Nowadays I think the best solution is to avoid PATCH unless truly necessary. And even then you still can use PUT and replace the whole resource with patched property/ies coming already from the client - i.e. not giving the client the option/possibility to send any PATCH request to your server and to deal with partial updates on their own.
However this is not always recommended, especially in cases of bigger objects to save some C02 by reducing the amount of redundant transmitted data.

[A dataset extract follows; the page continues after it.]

-- ==== Sys2Proof/Machine/Dispatch.lean ====
section
/-! DEFINITION. What each instruction does, one direct call of its meaning per constructor of `Instr`, in the order of
spec/opcode_table.json. -/

namespace Sys2Proof.Machine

Whenever today if I need to enable a PATCH for the client I simply define what can be patched - this gives me clarity and the final struct.
Note that I am using a IETF documented JSON Merge Patch implementation. I consider that of JSON Patch (also documented by IETF) redundant as hypothetically we could replace the whole REST API by having one single JSON Patch endpoint and let clients control the resources via allowed operations. I also think the implementation of such JSON Patch on the server side is way more complicated. The only use-case I could think of using such implementation is if I was implementing a REST API over a file system...
So the struct may be defined as in my OP:
type ResourcePatch struct {
ResourceID some.UUID `json:"resource_id"`
Description *string `json:"description,omitempty"`
Name *string `json:"name,omitempty"`
}
In the handler func I'd decode the ID from the path into the ResourcePatch instance and unmarshall JSON from the request body into it, too.
Sending only this
{"description":"Some new description"}
to PATCH /resources/<UUID>
I should end up with with this object:
ResourcePatch
* ResourceID {"UUID"}
* Description {"Some new description"}
And now the magic: use a simple logic to build the query and exec parameters. For some it may seem tedious or repetitive or unclean for bigger PATCH objects, but my reply to this would be: if your PATCH object consists of more than 50% of the original resource' properties (or simply too many for your liking) use PUT and expect the clients to send (and replace) the whole resource instead.
It could look like this:
func (s Store) patchMyResource(r models.ResourcePatch) error {
q := `UPDATE resources SET `
qParts := make([]string, 0, 2)
args := make([]interface{}, 0, 2)
if r.Description != nil {
qParts = append(qParts, `description = ?`)
args = append(args, r.Description)
}
if r.Name != nil {
qParts = append(qParts, `name = ?`)
args = append(args, r.Name)
}
q += strings.Join(qParts, ',') + ` WHERE resource_id = ?`
args = append(args, r.ResourceID)
_, err := s.db.Exec(q, args...)
return err
}
I think there's nothing simpler and more effective. No reflection, no over-kills, reads quite good.
Struct tags are only visible through reflection, sorry.
If you don't want to use reflection (or, I think, even if you do), I think it is Go-like to define a function or method that "marshals" your struct into something that can easily be turned into a comma-separated list of SQL updates, and then use that. Build small things to help solve your problems.
For example given:
type Resource struct {
Name *string `json:"name,omitempty" sql:"resource_id"`
Description *string `json:"description,omitempty" sql:"description"`
}
You might define:
func (r Resource) SQLUpdates() SQLUpdates {
var s SQLUpdates
if (r.Name != nil) {
s.add("resource_id", *r.Name)
}
if (r.Description != nil) {
s.add("description", *r.Description)
}
}
where the type SQLUpdates looks something like this:
type SQLUpdates struct {
assignments []string
values []interface{}
}
func (s *SQLUpdates) add(key string, value interface{}) {
if (s.assignments == nil) {
s.assignments = make([]string, 0, 1)
}
if (s.values == nil) {
s.values = make([]interface{}, 0, 1)
}
s.assignments = append(s.assignments, fmt.Sprintf("%s = ?", key))
s.values = append(s.values, value)
}
func (s SQLUpdates) Assignments() string {
return strings.Join(s.assignments, ", ")
}
func (s SQLUpdates) Values() []interface{} {
return s.values
}
See it working (sorta) here: https://play.golang.org/p/IQAHgqfBRh
If you have deep structs-within-structs, it should be fairly easy to build on this. And if you change to an SQL engine that allows or encourages positional arguments like $1 instead of ?, it's easy to add that behavior to just the SQLUpdates struct without changing any code that used it.
For the purpose of getting arguments to pass to Exec, you would just expand the output of Values() with the ... operator.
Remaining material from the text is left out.